### [YOUR OBJECTIVE]
In the entries below, find every line with the string "true" and copy it.

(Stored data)
+++++

theorem ArmsAt.ticks_st_frozen (hclk : s.clkEn = true) (h : ArmsAt s c v t) (hlen : ts.length = 512) :
    (t.ticks ts).st = .frozen := by
  obtain rfl | ⟨us, x, rfl⟩ := ts.eq_nil_or_concat'
  · cases hlen
  have hus : us.length = 511 := by simpa using hlen
  have hstop : (t.ticks us).head = stopIndexFor s.head := by
    rw [← BitVec.toNat_inj, State.ticks_head, hus, h.head_stop.2]
  rw [State.ticks_concat, State.tick_st_of_armed _ _ (h.ticks_st_armed hclk (by omega)), if_pos hstop]

theorem ArmsAt.ticks_st_idle (hclk : s.clkEn = true) (h : ArmsAt s c v t) (hlen : ts.length = 513) :
    (t.ticks ts).st = .idle := by
  obtain rfl | ⟨us, x, rfl⟩ := ts.eq_nil_or_concat'
  · cases hlen
  have hus : us.length = 512 := by simpa using hlen
  rw [State.ticks_concat, State.tick_st_of_frozen _ _ (h.ticks_st_frozen hclk hus)]

end AfterArm

/-- Settles O24: `head` needs 511 ticks to the stop index, and the tick that finds it there freezes. -/
theorem armToFreezeDistance : Obligations.ArmToFreezeDistance := by
  unfold Obligations.ArmToFreezeDistance
  intro s t c v ts hclk harm _
  refine ⟨_, runTicks_eq_ticks ts (harm.clkEn hclk), fun hlen => ?_, fun hlen => ⟨?_, ?_⟩⟩
  · rw [harm.ticks_st_armed hclk hlen, stopIndexFor_eq_ofNat]
  · exact harm.ticks_st_frozen hclk hlen
  · rw [State.ticks_head, harm.head_stop.1, hlen, Nat.mod_add_mod]

/-- Settles O26: for 513 ticks the trigger is armed and then frozen, so nothing arms; after them it is
`Idle`, and the law of arming holds of the history those ticks left. -/
theorem triggersAtLeast514Apart : Obligations.TriggersAtLeast514Apart := by
  unfold Obligations.TriggersAtLeast514Apart
  intro s t c v ts hclk harm
  have hclk' : (t.ticks ts).clkEn = true := by rw [State.ticks_clkEn, harm.clkEn hclk]
  refine ⟨_, runTicks_eq_ticks ts (harm.clkEn hclk), fun hlen c' v' w harm' => ?_, fun hlen => ?_⟩
  · obtain ⟨hidle, -⟩ := (armsAt_iff c' v' hclk').1 ⟨w, harm'⟩
    obtain hlt | heq := Nat.lt_succ_iff_lt_or_eq.1 hlen
    · exact Trigger.noConfusion (hidle.symm.trans (harm.ticks_st_armed hclk hlt))
    · exact Trigger.noConfusion (hidle.symm.trans (harm.ticks_st_frozen hclk heq))
  · have hidle := harm.ticks_st_idle hclk hlen
    refine ⟨hidle, fun c' v' => ?_⟩
    rw [armsAt_iff c' v' hclk', t.ticks_hist_eq_zero_iff (by omega)]
    exact ⟨fun ⟨_, hlow, hc⟩ => ⟨hc, hlow⟩, fun ⟨hc, hlow⟩ => ⟨hidle, hlow, hc⟩⟩

/-- `Frozen` is entered only from `Armed` at `head` (R124). -/
theorem State.st_eq_of_tick_frozen {s : State} {c : Bool} {v : Byte} (hs : s.st ≠ .frozen)
    (h : (s.tick c v).st = .frozen) : s.st = .armed s.head := by
  cases hst : s.st with
  | frozen => exact absurd hst hs
  | idle =>
    rw [State.tick_st_of_idle c v hst] at h
    split_ifs at h
  | armed p =>
    rw [State.tick_st_of_armed c v hst] at h
    split_ifs at h with hp
    rw [hp]

/-- Settles O25: the law of a tick in `Armed`, and then the law of a tick in `Frozen`. -/
theorem frozenLastsOneTick : Obligations.FrozenLastsOneTick := by
  unfold Obligations.FrozenLastsOneTick
  intro s t c v _ hs ht hfrozen
  obtain rfl := eq_tick_of_exec ht
  refine ⟨State.st_eq_of_tick_frozen hs hfrozen, fun c' v' u hu => ?_⟩
  rw [eq_tick_of_exec hu, State.tick_st_of_frozen c' v' hfrozen]

/-- Settles O51: the restart leaves `st` and starts the clock, so that every tick is enabled. -/
theorem firstTickAfterDumpRearms : Obligations.FirstTickAfterDumpRearms := by
  unfold Obligations.FirstTickAfterDumpRearms
  intro s hc hst
  exact ⟨restartStep s, exec_cmdR_rStart hc, hst,
    fun c v => ⟨_, exec_tick c v (.inl rfl), State.tick_st_of_frozen c v hst⟩⟩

+++++

### [WRITTEN SOLUTION]
theorem ArmsAt.ticks_st_frozen (hclk : s.clkEn = true) (h : ArmsAt s c v t) (hlen : ts.length = 512) :
theorem ArmsAt.ticks_st_idle (hclk : s.clkEn = true) (h : ArmsAt s c v t) (hlen : ts.length = 513) :
  have hclk' : (t.ticks ts).clkEn = true := by rw [State.ticks_clkEn, harm.clkEn hclk]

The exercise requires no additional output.